■ MATERIAL PROVIDED ■
/-! ### The controller -/

@[simp] theorem State.start_holding (s : State) : (s.holding h).start = s.start.holding h := by
  unfold State.start
  have h1 : (s.holding h).partitionClash = s.partitionClash := rfl
  have h2 : (s.holding h).regionClash = s.regionClash := rfl
  simp only [h1, h2, State.holding_controller, State.endRefused_holding, State.endOverlap_holding,
    State.enter_holding, State.takeFirst_holding]
  split
  · rfl
  · cases s.partitionClash <;> cases s.regionClash <;> rfl
@[simp] theorem State.format_holding (s : State) : (s.holding h).format = s.format.holding h := by
  unfold State.format
  have h1 : (s.holding h).operandPartition = s.operandPartition := rfl
  have h2 : ∀ p, (s.holding h).formatClash p = s.formatClash p := fun _ => rfl
  have h3 : ∀ p, (s.holding h).formatRegionClash p = s.formatRegionClash p := fun _ => rfl
  have h4 : ∀ p, (s.holding h).newFormat p = s.newFormat p := fun _ => rfl
  simp only [h1, h2, h3, h4, State.endRefused_holding, State.holding_controller, State.enabled_holding,
    State.endOverlap_holding, State.issueFormat_holding]
  cases s.operandPartition with
  | none => rfl
  | some p =>
    simp only
    cases s.formatClash p <;> cases s.formatRegionClash p <;> simp only <;>
      (split <;> first | rfl | exact ite_holding h _ _)
@[simp] theorem State.quiesce_holding (s : State) : (s.holding h).quiesce = s.quiesce.holding h := by
  unfold State.quiesce; simp
@[simp] theorem State.resume_holding (s : State) : (s.holding h).resume = s.resume.holding h := by
  unfold State.resume; simp
@[simp] theorem State.restartSequence_holding (s : State) :
    (s.holding h).restartSequence = s.restartSequence.holding h := (rfl)
@[simp] theorem State.stop_holding (s : State) : (s.holding h).stop = s.stop.holding h := by
  unfold State.stop; simp
@[simp] theorem State.forceUnwind_holding (s : State) : (s.holding h).forceUnwind = s.forceUnwind.holding h := by
  unfold State.forceUnwind; split <;> simp_all
@[simp] theorem State.groupPartFaulted_holding (s : State) (t : Tag) :
    (s.holding h).groupPartFaulted t = s.groupPartFaulted t := (rfl)
@[simp] theorem State.retryGroup_holding (s : State) (t : Tag) :
    (s.holding h).retryGroup t = (s.retryGroup t).holding h := (rfl)
@[simp] theorem State.retryUnwind_holding (s : State) : (s.holding h).retryUnwind = s.retryUnwind.holding h := by
  unfold State.retryUnwind; split <;> simp_all
@[simp] theorem State.clearIncidents_holding (s : State) :
    (s.holding h).clearIncidents = s.clearIncidents.holding h := (rfl)
@[simp] theorem State.endRunning_holding (s : State) : (s.holding h).endRunning = s.endRunning.holding h := by
  unfold State.endRunning
  have h1 : (s.holding h).running = s.running := rfl
  simp only [h1, State.holding_controller, State.startFailed_holding]
  split
  · rfl
  · exact ite_holding h (State.endFailed .shutdown none
      { s with formatJob := none, engine := { s.engine with retryTag := none } }) _
@[simp] theorem State.powerDown_holding (s : State) (e : Entry) :
    (s.holding h).powerDown e = (s.powerDown e).holding h := by unfold State.powerDown; simp
@[simp] theorem State.shutdownFate_holding (s : State) (commit : Entry → Bool) (e : Entry) :
    (s.holding h).shutdownFate commit e = (s.shutdownFate commit e).holding h := by unfold State.shutdownFate; simp
@[simp] theorem State.dropRequests_holding (s : State) : (s.holding h).dropRequests = s.dropRequests.holding h := (rfl)
@[simp] theorem State.stopUnwinding_holding (s : State) :
    (s.holding h).stopUnwinding = s.stopUnwinding.holding h := by unfold State.stopUnwinding; simp
@[simp] theorem State.enterShutdown_holding (s : State) :
    (s.holding h).enterShutdown = s.enterShutdown.holding h := by
  unfold State.enterShutdown
  have h1 : (s.holding h).isCommitRequest = s.isCommitRequest := rfl
  simp only [State.endRunning_holding, State.enter_holding, State.raise_holding, h1, State.holding_requests]
  rw [foldl_holding h _ (fun s a => State.shutdownFate_holding h s _ a), State.dropRequests_holding,
    State.stopUnwinding_holding]
@[simp] theorem State.powerFail_holding (s : State) : (s.holding h).powerFail = s.powerFail.holding h := by
  unfold State.powerFail
  dsimp only
  by_cases h1 : s.resetLine = true
  · rw [if_pos h1, if_pos (show (s.holding h).resetLine = true from h1)]; rfl
  · rw [if_neg h1, if_neg (show ¬(s.holding h).resetLine = true from h1)]
    by_cases h2 : s.controller = .shutdown
    · rw [if_pos h2, if_pos (show (s.holding h).controller = .shutdown from h2)]; rfl
    · rw [if_neg h2, if_neg (show ¬(s.holding h).controller = .shutdown from h2)]
      exact State.enterShutdown_holding h { s with pfwLine := true }
@[simp] theorem State.testPowerFail_holding (b : Bool) (s : State) :
    (s.holding h).testPowerFail b = (s.testPowerFail b).holding h := by
  unfold State.testPowerFail; split
  · exact State.enterShutdown_holding h { s with pfwLine := b }
  · rfl
@[simp] theorem State.clearRun_holding (s : State) : (s.holding h).clearRun = s.clearRun.holding h := (rfl)
@[simp] theorem State.softReset_holding (s : State) (pfw : Bool) :
    (s.holding h).softReset pfw = (s.softReset pfw).holding h := by unfold State.softReset; simp
@[simp] theorem State.releaseReset_holding (a b : Bool) (s : State) :
    (s.holding h).releaseReset a b = (s.releaseReset a b).holding h := by
  unfold State.releaseReset
  by_cases h1 : s.resetLine
  · simp only [State.holding_resetLine, h1, if_true]
    exact State.testPowerFail_holding h a
      { s with resetLine := false, link := { s.link with frame := (Link.afterReset b).frame } }
  · simp only [State.holding_resetLine, h1]; rfl
@[simp] theorem State.runCommand_holding (s : State) (c : Command) (pfw : Bool) :
    (s.holding h).runCommand c pfw = (s.runCommand c pfw).holding h := by unfold State.runCommand; split <;> simp
@[simp] theorem State.takeKnown_holding (s : State) (c : Command) (pfw : Bool) :
    (s.holding h).takeKnown c pfw = (s.takeKnown c pfw).holding h := by unfold State.takeKnown; simp
@[simp] theorem State.takeCommand_holding (s : State) (code : Nat) (pfw : Bool) :
    (s.holding h).takeCommand code pfw = (s.takeCommand code pfw).holding h := by
  unfold State.takeCommand; split <;> simp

■ PROMPT ■
Restate, please, word for word the span of records running from the first line to the line bearing "have h1 : (s.holding h).partitionClash", both included, and nothing outside it.

■ OUTPUT OF THE TASK ■
/-! ### The controller -/

@[simp] theorem State.start_holding (s : State) : (s.holding h).start = s.start.holding h := by
  unfold State.start
  have h1 : (s.holding h).partitionClash = s.partitionClash := rfl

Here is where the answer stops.